For the listing below, return the line containing "bs).segs = s.segs := rfl", the line containing "runs).transfers = s.transfers := rfl", and all lines in between, exactly as written and nothing else.
(Beginning of DATA FOR REVIEW)
-- ==== Sys2Proof/Laws/State.lean ====
section
/-! SUPPORT. One lemma for each field under each update of State, and what a record reads after an update of its table. -/

namespace Sys2Proof.Machine

variable (s : State)

@[simp] theorem State.wr_phase (a : Nat) (bs : List Byte) : (s.wr a bs).phase = s.phase := rfl
@[simp] theorem State.wr_mem (a : Nat) (bs : List Byte) : (s.wr a bs).mem = s.mem.write a bs := rfl
@[simp] theorem State.wr_regs (a : Nat) (bs : List Byte) : (s.wr a bs).regs = s.regs := rfl
@[simp] theorem State.wr_board (a : Nat) (bs : List Byte) : (s.wr a bs).board = s.board := rfl
@[simp] theorem State.wr_info (a : Nat) (bs : List Byte) : (s.wr a bs).info = s.info := rfl
@[simp] theorem State.wr_time (a : Nat) (bs : List Byte) : (s.wr a bs).time = s.time := rfl
@[simp] theorem State.wr_ps (a : Nat) (bs : List Byte) : (s.wr a bs).ps = s.ps := rfl
@[simp] theorem State.wr_chans (a : Nat) (bs : List Byte) : (s.wr a bs).chans = s.chans := rfl
@[simp] theorem State.wr_segs (a : Nat) (bs : List Byte) : (s.wr a bs).segs = s.segs := rfl
@[simp] theorem State.wr_transfers (a : Nat) (bs : List Byte) : (s.wr a bs).transfers = s.transfers := rfl
@[simp] theorem State.wr_slots (a : Nat) (bs : List Byte) : (s.wr a bs).slots = s.slots := rfl
@[simp] theorem State.wr_watches (a : Nat) (bs : List Byte) : (s.wr a bs).watches = s.watches := rfl
@[simp] theorem State.wr_cm (a : Nat) (bs : List Byte) : (s.wr a bs).cm = s.cm := rfl
@[simp] theorem State.wr_vsm (a : Nat) (bs : List Byte) : (s.wr a bs).vsm = s.vsm := rfl
@[simp] theorem State.wr_pending (a : Nat) (bs : List Byte) : (s.wr a bs).pending = s.pending := rfl

@[simp] theorem State.wrReserved_phase (runs : List Reserved) : (s.wrReserved runs).phase = s.phase := rfl
@[simp] theorem State.wrReserved_mem (runs : List Reserved) : (s.wrReserved runs).mem = s.mem.clear runs := rfl
@[simp] theorem State.wrReserved_regs (runs : List Reserved) : (s.wrReserved runs).regs = s.regs := rfl
@[simp] theorem State.wrReserved_board (runs : List Reserved) : (s.wrReserved runs).board = s.board := rfl
@[simp] theorem State.wrReserved_info (runs : List Reserved) : (s.wrReserved runs).info = s.info := rfl
@[simp] theorem State.wrReserved_time (runs : List Reserved) : (s.wrReserved runs).time = s.time := rfl
@[simp] theorem State.wrReserved_ps (runs : List Reserved) : (s.wrReserved runs).ps = s.ps := rfl
@[simp] theorem State.wrReserved_chans (runs : List Reserved) : (s.wrReserved runs).chans = s.chans := rfl
@[simp] theorem State.wrReserved_segs (runs : List Reserved) : (s.wrReserved runs).segs = s.segs := rfl
@[simp] theorem State.wrReserved_transfers (runs : List Reserved) : (s.wrReserved runs).transfers = s.transfers := rfl
@[simp] theorem State.wrReserved_slots (runs : List Reserved) : (s.wrReserved runs).slots = s.slots := rfl
@[simp] theorem State.wrReserved_watches (runs : List Reserved) : (s.wrReserved runs).watches = s.watches := rfl
@[simp] theorem State.wrReserved_cm (runs : List Reserved) : (s.wrReserved runs).cm = s.cm := rfl
@[simp] theorem State.wrReserved_vsm (runs : List Reserved) : (s.wrReserved runs).vsm = s.vsm := rfl
@[simp] theorem State.wrReserved_pending (runs : List Reserved) : (s.wrReserved runs).pending = s.pending := rfl

/-- Zeros stored in runs of RAM are so many stores. -/
theorem State.wrReserved_foldl (runs : List Reserved) :
    s.wrReserved runs = runs.foldl (fun s r => s.wr r.1 (s.mem.kept r.1 r.2.1 r.2.2)) s := by
  unfold State.wrReserved Mem.clear
  induction runs generalizing s with
  | nil => rfl
  | cons r runs ih => exact ih (s.wr r.1 _)

@[simp] theorem State.modRegs_phase (f : Regs → Regs) : (s.modRegs f).phase = s.phase := rfl
@[simp] theorem State.modRegs_mem (f : Regs → Regs) : (s.modRegs f).mem = s.mem := rfl
@[simp] theorem State.modRegs_regs (f : Regs → Regs) : (s.modRegs f).regs = f s.regs := rfl
@[simp] theorem State.modRegs_board (f : Regs → Regs) : (s.modRegs f).board = s.board := rfl
@[simp] theorem State.modRegs_info (f : Regs → Regs) : (s.modRegs f).info = s.info := rfl
@[simp] theorem State.modRegs_time (f : Regs → Regs) : (s.modRegs f).time = s.time := rfl
@[simp] theorem State.modRegs_ps (f : Regs → Regs) : (s.modRegs f).ps = s.ps := rfl
@[simp] theorem State.modRegs_chans (f : Regs → Regs) : (s.modRegs f).chans = s.chans := rfl
@[simp] theorem State.modRegs_segs (f : Regs → Regs) : (s.modRegs f).segs = s.segs := rfl
@[simp] theorem State.modRegs_transfers (f : Regs → Regs) : (s.modRegs f).transfers = s.transfers := rfl
@[simp] theorem State.modRegs_slots (f : Regs → Regs) : (s.modRegs f).slots = s.slots := rfl
@[simp] theorem State.modRegs_watches (f : Regs → Regs) : (s.modRegs f).watches = s.watches := rfl
@[simp] theorem State.modRegs_cm (f : Regs → Regs) : (s.modRegs f).cm = s.cm := rfl
@[simp] theorem State.modRegs_vsm (f : Regs → Regs) : (s.modRegs f).vsm = s.vsm := rfl
@[simp] theorem State.modRegs_pending (f : Regs → Regs) : (s.modRegs f).pending = s.pending := rfl

@[simp] theorem State.modInfo_phase (f : Info → Info) : (s.modInfo f).phase = s.phase := rfl
@[simp] theorem State.modInfo_mem (f : Info → Info) : (s.modInfo f).mem = s.mem := rfl
@[simp] theorem State.modInfo_regs (f : Info → Info) : (s.modInfo f).regs = s.regs := rfl
@[simp] theorem State.modInfo_board (f : Info → Info) : (s.modInfo f).board = s.board := rfl
@[simp] theorem State.modInfo_info (f : Info → Info) : (s.modInfo f).info = f s.info := rfl
@[simp] theorem State.modInfo_time (f : Info → Info) : (s.modInfo f).time = s.time := rfl
@[simp] theorem State.modInfo_ps (f : Info → Info) : (s.modInfo f).ps = s.ps := rfl
@[simp] theorem State.modInfo_chans (f : Info → Info) : (s.modInfo f).chans = s.chans := rfl
@[simp] theorem State.modInfo_segs (f : Info → Info) : (s.modInfo f).segs = s.segs := rfl
@[simp] theorem State.modInfo_transfers (f : Info → Info) : (s.modInfo f).transfers = s.transfers := rfl
@[simp] theorem State.modInfo_slots (f : Info → Info) : (s.modInfo f).slots = s.slots := rfl
@[simp] theorem State.modInfo_watches (f : Info → Info) : (s.modInfo f).watches = s.watches := rfl
@[simp] theorem State.modInfo_cm (f : Info → Info) : (s.modInfo f).cm = s.cm := rfl
@[simp] theorem State.modInfo_vsm (f : Info → Info) : (s.modInfo f).vsm = s.vsm := rfl
@[simp] theorem State.modInfo_pending (f : Info → Info) : (s.modInfo f).pending = s.pending := rfl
(End of DATA FOR REVIEW)
- EXERCISE OUTPUT -
@[simp] theorem State.wr_segs (a : Nat) (bs : List Byte) : (s.wr a bs).segs = s.segs := rfl
@[simp] theorem State.wr_transfers (a : Nat) (bs : List Byte) : (s.wr a bs).transfers = s.transfers := rfl
@[simp] theorem State.wr_slots (a : Nat) (bs : List Byte) : (s.wr a bs).slots = s.slots := rfl
@[simp] theorem State.wr_watches (a : Nat) (bs : List Byte) : (s.wr a bs).watches = s.watches := rfl
@[simp] theorem State.wr_cm (a : Nat) (bs : List Byte) : (s.wr a bs).cm = s.cm := rfl
@[simp] theorem State.wr_vsm (a : Nat) (bs : List Byte) : (s.wr a bs).vsm = s.vsm := rfl
@[simp] theorem State.wr_pending (a : Nat) (bs : List Byte) : (s.wr a bs).pending = s.pending := rfl

@[simp] theorem State.wrReserved_phase (runs : List Reserved) : (s.wrReserved runs).phase = s.phase := rfl
@[simp] theorem State.wrReserved_mem (runs : List Reserved) : (s.wrReserved runs).mem = s.mem.clear runs := rfl
@[simp] theorem State.wrReserved_regs (runs : List Reserved) : (s.wrReserved runs).regs = s.regs := rfl
@[simp] theorem State.wrReserved_board (runs : List Reserved) : (s.wrReserved runs).board = s.board := rfl
@[simp] theorem State.wrReserved_info (runs : List Reserved) : (s.wrReserved runs).info = s.info := rfl
@[simp] theorem State.wrReserved_time (runs : List Reserved) : (s.wrReserved runs).time = s.time := rfl
@[simp] theorem State.wrReserved_ps (runs : List Reserved) : (s.wrReserved runs).ps = s.ps := rfl
@[simp] theorem State.wrReserved_chans (runs : List Reserved) : (s.wrReserved runs).chans = s.chans := rfl
@[simp] theorem State.wrReserved_segs (runs : List Reserved) : (s.wrReserved runs).segs = s.segs := rfl
@[simp] theorem State.wrReserved_transfers (runs : List Reserved) : (s.wrReserved runs).transfers = s.transfers := rfl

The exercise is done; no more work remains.